The Federal Motor Carrier Safety Administration on Monday, Feb. 6, took a step toward potential regulation of the screening and treatment of drivers at risk for obstructive sleep apnea. A joint committee of the agency’s Motor Carrier Safety Advisory Committee and Medical Review Board adopted 11 recommendations that include requiring all drivers with a body mass index measurement of 35 or higher to be tested for sleep apnea.
The final recommendations marked the first time the two groups had worked together drafting potential regulatory guidance, said Dave Parker, MCSAC chairman and senior vice president of Great West Casualty, but it wouldn’t be the last. “This will not be the last time this group gets together to work on something directly.”
Consensus on the recommendations was broad among members, with the notable exception of Todd Spencer, executive vice president of the Owner-Operator Independent Drivers Association. While acknowledging some regulation of driver health conditions was needed, “I think the focus on the singular medical condition of apnea is misplaced,” Spencer said. “Realistically, I don’t think this will survive the cost-benefit analysis” required of any rulemaking. “While we may pat ourselves on the back for what we’ve done here, none of us has a clue how this will work realistically in the world of drivers.”
Any rulemaking or guidance based on the recommendations would be put up for public comment, and a rulemaking would take years to develop, said Larry Minor, FMCSA associate administrator for policy.

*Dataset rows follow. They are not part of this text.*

-- ==== Sys2Proof/Laws/State.lean ====
section
/-! SUPPORT. What each update of a part of the state leaves of the rest, field by field. -/

namespace Sys2Proof.Machine.State

/-! ### `modStrand` -/

@[simp] theorem modStrand_cur (s : State) (k : Nat) (f : Strand → Strand) : (s.modStrand k f).cur = s.cur := rfl
@[simp] theorem modStrand_ibits (s : State) (k : Nat) (f : Strand → Strand) : (s.modStrand k f).ibits = s.ibits := rfl
@[simp] theorem modStrand_ilen (s : State) (k : Nat) (f : Strand → Strand) : (s.modStrand k f).ilen = s.ilen := rfl
@[simp] theorem modStrand_accPa (s : State) (k : Nat) (f : Strand → Strand) : (s.modStrand k f).accPa = s.accPa := rfl
@[simp] theorem modStrand_accTiers (s : State) (k : Nat) (f : Strand → Strand) : (s.modStrand k f).accTiers = s.accTiers := rfl
@[simp] theorem modStrand_agenda (s : State) (k : Nat) (f : Strand → Strand) : (s.modStrand k f).agenda = s.agenda := rfl
@[simp] theorem modStrand_draws (s : State) (k : Nat) (f : Strand → Strand) : (s.modStrand k f).draws = s.draws := rfl
@[simp] theorem modStrand_nextId (s : State) (k : Nat) (f : Strand → Strand) : (s.modStrand k f).nextId = s.nextId := rfl
@[simp] theorem modStrand_time (s : State) (k : Nat) (f : Strand → Strand) : (s.modStrand k f).time = s.time := rfl
@[simp] theorem modStrand_mem (s : State) (k : Nat) (f : Strand → Strand) : (s.modStrand k f).mem = s.mem := rfl
@[simp] theorem modStrand_poison (s : State) (k : Nat) (f : Strand → Strand) : (s.modStrand k f).poison = s.poison := rfl
@[simp] theorem modStrand_owners (s : State) (k : Nat) (f : Strand → Strand) : (s.modStrand k f).owners = s.owners := rfl
@[simp] theorem modStrand_pct (s : State) (k : Nat) (f : Strand → Strand) : (s.modStrand k f).pct = s.pct := rfl
@[simp] theorem modStrand_mmio (s : State) (k : Nat) (f : Strand → Strand) : (s.modStrand k f).mmio = s.mmio := rfl
@[simp] theorem modStrand_crews (s : State) (k : Nat) (f : Strand → Strand) : (s.modStrand k f).crews = s.crews := rfl
@[simp] theorem modStrand_fleets (s : State) (k : Nat) (f : Strand → Strand) : (s.modStrand k f).fleets = s.fleets := rfl
@[simp] theorem modStrand_frames (s : State) (k : Nat) (f : Strand → Strand) : (s.modStrand k f).frames = s.frames := rfl
@[simp] theorem modStrand_allocs (s : State) (k : Nat) (f : Strand → Strand) : (s.modStrand k f).allocs = s.allocs := rfl
@[simp] theorem modStrand_ghosts (s : State) (k : Nat) (f : Strand → Strand) : (s.modStrand k f).ghosts = s.ghosts := rfl
@[simp] theorem modStrand_notices (s : State) (k : Nat) (f : Strand → Strand) : (s.modStrand k f).notices = s.notices := rfl
@[simp] theorem modStrand_fwdq (s : State) (k : Nat) (f : Strand → Strand) : (s.modStrand k f).fwdq = s.fwdq := rfl
@[simp] theorem modStrand_lcores (s : State) (k : Nat) (f : Strand → Strand) : (s.modStrand k f).lcores = s.lcores := rfl
@[simp] theorem modStrand_cores (s : State) (k : Nat) (f : Strand → Strand) : (s.modStrand k f).cores = s.cores := rfl
@[simp] theorem modStrand_pods (s : State) (k : Nat) (f : Strand → Strand) : (s.modStrand k f).pods = s.pods := rfl
@[simp] theorem modStrand_dies (s : State) (k : Nat) (f : Strand → Strand) : (s.modStrand k f).dies = s.dies := rfl
@[simp] theorem modStrand_zones (s : State) (k : Nat) (f : Strand → Strand) : (s.modStrand k f).zones = s.zones := rfl
@[simp] theorem modStrand_pkg (s : State) (k : Nat) (f : Strand → Strand) : (s.modStrand k f).pkg = s.pkg := rfl
@[simp] theorem modStrand_tlb (s : State) (k : Nat) (f : Strand → Strand) : (s.modStrand k f).tlb = s.tlb := rfl
@[simp] theorem modStrand_ncs (s : State) (k : Nat) (f : Strand → Strand) : (s.modStrand k f).ncs = s.ncs := rfl
@[simp] theorem modStrand_ibuf (s : State) (k : Nat) (f : Strand → Strand) : (s.modStrand k f).ibuf = s.ibuf := rfl
@[simp] theorem modStrand_rbuf (s : State) (k : Nat) (f : Strand → Strand) : (s.modStrand k f).rbuf = s.rbuf := rfl
@[simp] theorem modStrand_holds (s : State) (k : Nat) (f : Strand → Strand) : (s.modStrand k f).holds = s.holds := rfl
@[simp] theorem modStrand_copies (s : State) (k : Nat) (f : Strand → Strand) : (s.modStrand k f).copies = s.copies := rfl
@[simp] theorem modStrand_engine (s : State) (k : Nat) (f : Strand → Strand) : (s.modStrand k f).engine = s.engine := rfl
@[simp] theorem modStrand_descs (s : State) (k : Nat) (f : Strand → Strand) : (s.modStrand k f).descs = s.descs := rfl
@[simp] theorem modStrand_invals (s : State) (k : Nat) (f : Strand → Strand) : (s.modStrand k f).invals = s.invals := rfl
@[simp] theorem modStrand_replicas (s : State) (k : Nat) (f : Strand → Strand) : (s.modStrand k f).replicas = s.replicas := rfl
@[simp] theorem modStrand_pats (s : State) (k : Nat) (f : Strand → Strand) : (s.modStrand k f).pats = s.pats := rfl
@[simp] theorem modStrand_hwq (s : State) (k : Nat) (f : Strand → Strand) : (s.modStrand k f).hwq = s.hwq := rfl
@[simp] theorem modStrand_lru (s : State) (k : Nat) (f : Strand → Strand) : (s.modStrand k f).lru = s.lru := rfl
@[simp] theorem modStrand_cycle (s : State) (k : Nat) (f : Strand → Strand) : (s.modStrand k f).cycle = s.cycle := rfl
@[simp] theorem modStrand_stalled (s : State) (k : Nat) (f : Strand → Strand) : (s.modStrand k f).stalled = s.stalled := rfl
@[simp] theorem modStrand_peerPosts (s : State) (k : Nat) (f : Strand → Strand) : (s.modStrand k f).peerPosts = s.peerPosts := rfl
@[simp] theorem modStrand_peerRgn (s : State) (k : Nat) (f : Strand → Strand) : (s.modStrand k f).peerRgn = s.peerRgn := rfl
@[simp] theorem modStrand_dir (s : State) (k : Nat) (f : Strand → Strand) : (s.modStrand k f).dir = s.dir := rfl
@[simp] theorem modStrand_snoop (s : State) (k : Nat) (f : Strand → Strand) : (s.modStrand k f).snoop = s.snoop := rfl
@[simp] theorem modStrand_iommus (s : State) (k : Nat) (f : Strand → Strand) : (s.modStrand k f).iommus = s.iommus := rfl
@[simp] theorem modStrand_dbgq (s : State) (k : Nat) (f : Strand → Strand) : (s.modStrand k f).dbgq = s.dbgq := rfl
@[simp] theorem modStrand_poolPtr (s : State) (k : Nat) (f : Strand → Strand) : (s.modStrand k f).poolPtr = s.poolPtr := rfl
@[simp] theorem modStrand_msis (s : State) (k : Nat) (f : Strand → Strand) : (s.modStrand k f).msis = s.msis := rfl
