theorem execLr_inv {dbl : Bool} {aq : Bool} {_rl : Bool} {rd : Reg} {a : Reg} {s : State} (hI : s.Inv) : OutInv (execLr dbl aq _rl rd a s) := by
  unfold execLr
  repeat' first
    | with_reducible first | assumption | intro _
    | ((fail_if_no_progress extract_lets +onlyGivenNames u); (first | (have hu : State.Inv u; (on_goal 1 => (unfold u; clear u)); (on_goal 2 => clear_value u)) | ((fail_if_success (have _ : ∀ x, u x = u x := fun _ => rfl)); clear_value u) | (unfold u; clear u)))
    | (with_reducible apply inv_same; with_reducible refine of_pairL (by assumption) ?_)
    | with_reducible first | apply State.onAny_inv | apply State.raise_inv | apply Res.run_inv | apply State.atomAt_inv | apply State.atomRd_inv | apply State.setResv_inv | apply State.next_inv | apply State.acquire_inv | apply State.takeHold_inv | apply State.stall_inv
    | split

theorem execSc_inv {dbl : Bool} {_aq : Bool} {rl : Bool} {rd : Reg} {a : Reg} {b : Reg} {s : State} (hI : s.Inv) : OutInv (execSc dbl _aq rl rd a b s) := by
  unfold execSc
  repeat' first
    | with_reducible first | assumption | intro _
    | ((fail_if_no_progress extract_lets +onlyGivenNames u); (first | (have hu : State.Inv u; (on_goal 1 => (unfold u; clear u)); (on_goal 2 => clear_value u)) | ((fail_if_success (have _ : ∀ x, u x = u x := fun _ => rfl)); clear_value u) | (unfold u; clear u)))
    | with_reducible first | apply State.onAny_inv | apply State.raise_inv | apply State.release_inv | apply Res.run_inv | apply State.atomLoc_inv | apply State.setResv_inv | apply State.endHold_inv | apply State.modCore_inv | apply State.next_inv | apply State.setX_inv | apply State.atomOpen_inv | apply State.atomPut_inv | apply State.loseResv_inv
    | split

theorem execLrHoldEnd_inv {core : Nat} {granule : Nat} {s : State} (hI : s.Inv) : OutInv (execLrHoldEnd core granule s) := by
  unfold execLrHoldEnd
  repeat' first
    | (with_reducible apply inv_same; with_reducible assumption)
    | with_reducible apply out_next

theorem execStandardAmo_inv {op : StdAmo} {dbl : Bool} {aq : Bool} {rl : Bool} {rd : Reg} {a : Reg} {b : Reg} {s : State} (hI : s.Inv) : OutInv (execStandardAmo op dbl aq rl rd a b s) := by
  unfold execStandardAmo
  repeat' first
    | with_reducible first | assumption | intro _
    | ((fail_if_no_progress extract_lets +onlyGivenNames u); ((fail_if_success (have _ : ∀ x, u x = u x := fun _ => rfl)); clear_value u))
    | with_reducible first | apply State.onAny_inv | apply State.atomic_inv | apply State.atomRd_inv | apply State.atomPut_inv

theorem execAmocas_inv {cw : CasW} {aq : Bool} {rl : Bool} {rd : Reg} {a : Reg} {b : Reg} {s : State} (hI : s.Inv) : OutInv (execAmocas cw aq rl rd a b s) := by
  unfold execAmocas
  repeat' first
    | with_reducible first | assumption | intro _
    | ((fail_if_no_progress extract_lets +onlyGivenNames u); (first | (have hu : State.Inv u; (on_goal 1 => (unfold u; clear u)); (on_goal 2 => clear_value u)) | ((fail_if_success (have _ : ∀ x, u x = u x := fun _ => rfl)); clear_value u)))
    | with_reducible first | apply State.onAny_inv | apply State.atomic_inv | apply State.atomPut_inv | apply State.atomRd2_inv | apply State.atomRd_inv
    | split
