theorem execGpRedAddF_inv {p : FPrec} {rd : Reg} {a : Reg} {n : BitVec 4} {s : State} (hI : s.Inv) : OutInv (execGpRedAddF p rd a n s) := by
  unfold execGpRedAddF
  repeat' first
    | with_reducible assumption
    | with_reducible apply State.lane_inv

theorem execGpRedMinF_inv {p : FPrec} {rd : Reg} {a : Reg} {n : BitVec 4} {s : State} (hI : s.Inv) : OutInv (execGpRedMinF p rd a n s) := by
  unfold execGpRedMinF
  repeat' first
    | with_reducible assumption
    | with_reducible apply State.lane_inv

theorem execGpRedMaxF_inv {p : FPrec} {rd : Reg} {a : Reg} {n : BitVec 4} {s : State} (hI : s.Inv) : OutInv (execGpRedMaxF p rd a n s) := by
  unfold execGpRedMaxF
  repeat' first
    | with_reducible assumption
    | with_reducible apply State.lane_inv

theorem execGpScanAddF_inv {p : FPrec} {rd : Reg} {a : Reg} {n : BitVec 4} {s : State} (hI : s.Inv) : OutInv (execGpScanAddF p rd a n s) := by
  unfold execGpScanAddF
  repeat' first
    | with_reducible assumption
    | with_reducible apply State.lane_inv

theorem execGpXscanAddF_inv {p : FPrec} {rd : Reg} {a : Reg} {n : BitVec 4} {s : State} (hI : s.Inv) : OutInv (execGpXscanAddF p rd a n s) := by
  unfold execGpXscanAddF
  repeat' first
    | with_reducible assumption
    | with_reducible apply State.lane_inv

/-! ### Operations of Mmio.lean -/

theorem State.setLg_inv {s : State} {pa : Nat} {v : Word} (hI : s.Inv) : (State.setLg s pa v).Inv := by
  unfold State.setLg
  repeat' first
    | with_reducible assumption
    | with_reducible apply State.setReg_inv
    | split

theorem State.tlimWrite_inv {s : State} {v : Word} (h : s.Inv) : (s.tlimWrite v).Inv := by
  have h1 : (s.setReg (powerBase + 0x30) (v &&& 0x0FFF0FFF)).Inv := State.setReg_inv h
  refine ⟨h1.1, h1.2.1, h1.2.2.1, h1.2.2.2.1, h1.2.2.2.2.1, ?_, h1.2.2.2.2.2.2⟩
  exact len_zip (zones_len h) (by rw [zones_len h])

theorem State.regWrite_inv {s : State} {m full : Bool} {pa : Nat} {v w1 : Word} (h : s.Inv) :
    (s.regWrite m full pa v w1).Inv := by
  have hr : ∀ p x, (s.setReg p x).Inv := fun p x => State.setReg_inv h
  unfold State.regWrite
  extract_lets o d put act all
  have hput : ∀ x, (put x).Inv := fun x => hr _ _
  have hact : ∀ g : State, g.Inv → (act g).Inv := by
    intro g hg; dsimp only [act]; split <;> assumption
  have hlg : (s.setLg pa v).Inv := State.setLg_inv h
  clear_value put act all o d
  split
  · split
    all_goals first | exact hput _ | exact h | exact hlg | refine hact _ ?_
    · exact State.recallOp_inv (hput _)
    · exact State.killOp_inv (hput _)
    · exact State.framefreeOp_inv (hput _)
  · split
    all_goals first | exact hput _ | exact hr _ _ | exact h
  · split
    all_goals first | exact hput _ | exact h
  · split
    all_goals first | exact hput _ | exact h | exact hlg | exact hact _ (State.fwdrsmOp_inv (hput _))
  · split
    · exact State.dbgHaltOp_inv h
    · exact hput _
    · exact hact _ (State.dbgCommand_inv h)
    · exact hput _
    · exact hact _ (State.dbgAccess_inv h)
    · exact h
  · split
    · exact h
    · split
      · exact hact _ (State.ivgoOp_inv h)
      · exact hput _
  · split
    all_goals first | exact hput _ | exact hr _ _ | exact State.tlimWrite_inv h | skip
    split
    · split
      · exact State.zctlWrite_inv h
      · exact State.zoneSet_inv h
    · exact h
  · split
    · split
      · exact hput _
      · exact h
    · exact hact _ (State.evreqOp_inv h)
    · exact h
  · exact h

He said drivers could expect the interim recommended guidance issued by the joint committee last December to come up for a 30-day comment period this spring.
The 11 new recommendations stem from a January meeting of the group’s obstructive sleep apnea subcommittee, where seven key questions about the condition, its treatment, monitoring compliance with treatment and its relationship to highway safety were considered.
The central question in FMCSA’s possible regulation of the condition will be whether individuals with obstructive sleep apnea are at an increased risk for a motor vehicle crash compared with those who do not suffer from it. When it comes time to impose regulations, cautioned Rob Abbott of the American Trucking Associations, questions of data quality are likely to loom large.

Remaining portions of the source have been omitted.